There are decidedly many pros and cons of a tankless water system. Here are some to consider:

Pros

Savings – The initial costs for start up of a tankless system may be substantial. However, long term savings result from the on-demand design. Tank systems maintain a required temperature calling upon energy consumption more than a tankless system.

Unlimited Hot Water – Since hot water is produced on demand while passing through the heating coils, there is always an unlimited supply.

Less Space – Without the need for a storage tank, tankless water heaters take up less space and can be mounted in tight areas like inside a cabinet or on a wall.

Less Risk of Water Damage – Most water damage in a home usually comes from ruptured water tanks. Therefore, any water damage using a tankless system would have to be from faulty pipes.

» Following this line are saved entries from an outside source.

/-- A busy step that neither ends the attempt nor stays goes on to a successor of its state. -/
theorem moving_step_successor (s t : State) (h : step s = .next t) (hrst : s.inputs.rst = false)
    (hbusy : s.dec.st ≠ 0#4) (hgoes : t.dec.st ≠ 0#4) (hmoves : t.dec.st ≠ s.dec.st) :
    ∃ f, s.dec.st = fsmCode f ∧ ∃ g ∈ successorsOf f, t.dec.st = fsmCode g := by
  obtain ⟨f, d, hf, hout, ht⟩ := busy_step_outcome s t h hrst hbusy
  rw [ht] at hgoes hmoves ⊢
  cases hout with
  | failed c hc he => subst he; exact absurd rfl hgoes
  | accepted hcheck he => subst he; exact absurd rfl hgoes
  | moved g hg hst => exact ⟨f, hf, g, hg, hst⟩
  | stayed hst => exact absurd hst hmoves

/-- Settles O43: the step ends the attempt by `finish`, whose frame is its definition; only the accepting one adds the
reading, and its code is OK. -/
theorem finishWritesFourFields : Obligations.FinishWritesFourFields := by
  unfold Obligations.FinishWritesFourFields
  intro s t h hrst hbusy hend
  rcases ending_step_cases s t h hrst hbusy hend with ⟨f, c, hf, hc, ht⟩ | ⟨hst, ht⟩ <;> rw [ht]
  · exact ⟨rfl, fun _ => ⟨rfl, rfl, rfl⟩, hf ▸ failing_state_ne_startPulse f c hc⟩
  · exact ⟨rfl, fun hnotOk => absurd rfl hnotOk, by rw [hst]; decide⟩

/-- Settles O44: the codes are those of `failureOf` and the OK of CHECKSUM_VERIFY, the order is that of
`successorsOf`. -/
theorem eachStateRaisesItsOwnCode : Obligations.EachStateRaisesItsOwnCode := by
  unfold Obligations.EachStateRaisesItsOwnCode
  intro s t h hrst hbusy
  refine ⟨fun hend => ?_, fun hgoes hmoves => ?_⟩
  · rcases ending_step_cases s t h hrst hbusy hend with ⟨f, c, hf, hc, ht⟩ | ⟨hst, ht⟩ <;> rw [ht]
    · change (s.dec.st, resultCode c) ∈ _
      rw [hf]
      cases f <;> cases hc <;> decide
    · change (s.dec.st, 1#4) ∈ _
      rw [hst]
      decide
  · obtain ⟨f, hf, g, hg, hst⟩ := moving_step_successor s t h hrst hbusy hgoes hmoves
    rw [hf, hst]
    clear hst
    revert g
    cases f <;> decide

end Sys2Proof.Machine

/-! The statement of 70_reset_and_hazards.md: a step with reset overrides the decoder and every other input. -/

namespace Sys2Proof.Machine

/-- A step with reset in a legal instance skips the transaction and the FSM state's rule, so neither can stop it
(70_reset_and_hazards.md R250). -/
theorem step_of_reset (s : State) (hlegal : s.params.legal = true) (hrst : s.inputs.rst = true) :
    step s = .next s.resetStep := by
  rw [step, if_pos hlegal, if_pos hrst]

/-- The reset step leaves RESET_STATE and shows the ports of the state before it (70_reset_and_hazards.md R251). -/
theorem resetStep_eq_after (s : State) : s.resetStep = s.after Decoder.resetState := rfl

/-- Every word of RESET_STATE reads 0 (70_reset_and_hazards.md R250). -/
theorem regRead_resetState (idx : WordIdx) : regRead Decoder.resetState idx = 0#32 := by
  revert idx
  decide

/-- Every output port is 0 in RESET_STATE, whichever word the host addresses (70_reset_and_hazards.md R250). -/
theorem outputs_resetState (idx : WordIdx) :
    outputs Decoder.resetState idx = { lineDriveLow := false, regRdata := 0#32, busy := false, done := false } := by
  rw [outputs, regRead_resetState]
  rfl

/-- Settles O18: the step is the reset step, which asks nothing of the decoder before it; the decoder it leaves is
RESET_STATE, whose ports are all 0. -/
theorem resetOverridesEverything : Obligations.ResetOverridesEverything := by
  unfold Obligations.ResetOverridesEverything
  intro s hlegal hrst
  refine ⟨Decoder.resetState, ?_, rfl, outputs_resetState⟩
  rw [step_of_reset s hlegal hrst, resetStep_eq_after]

end Sys2Proof.Machine

/-! The statements of 30_encoding.md sections 1 and 2: decoder and encoder are inverse to each other, and a presented
word is the one fetched. -/

namespace Sys2Proof.Machine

Temperature Constant – Tankless systems employ temperature compensating valves that eliminate fluctuations caused in tank systems where pressure affects temperature. Most new tankless systems use a bypass and a mixing valve system to stabilize water pressure and temperature.

Cons

Cost of Installation – This is a considerable factor especially when having to retrofit a house unit. When storage water heater units are replaced by a tankless system, electrical wiring or a gas pipeline usually have to be replaced with larger ones due to requirements. Most gas powered tankless systems require a much higher range for a modulating gas valve from as low as 10,000 to more than 1,000,000 BTUs. Electrical powered tankless systems will require wireing corresponding to 10 or 8 mm compared to traditional 10 or 6. Also, in gas powered tankless systems greater pressure and volume requirements must also be met.

Heat Sources – These are limited to either gas or electricity denying the use of any renewable heat sources such as solar.

Wait on Hot Water – Use of a tankless water system, although providing constant hot water will have a delay, especially carrying to a far off faucets in the building. Since there is no standing hot water in a tank, the water heated on demand takes a few moments and then must travel.

Intermittent Water is Cold – Due to the fact there is a short delay between when water begins flowing and when the system’s heat detector activates, sort periods of hot then cold water will occur. Although once water does start flowing in a continuous operation like a shower or washing machine, turning a hot water faucet on and off at one location may result in spurts of cold during each separate action. However, once water flow brings hot water it will continue indefinitely.

Maintaining Shower Temperature – This can be a tricky task that will need a little practice. Since a shower operation calls for a longer timed flow of water, that flow will have a proportional effect upon the temperature – the faster the water flow through the heating coil, the less time it is heated. Therefore, a slower flow presents hotter water. This presents a need to adjust water flow to find that “perfect” shower temperature that mixes hot with cooler from a single faucet source. Therefore it can take some practice.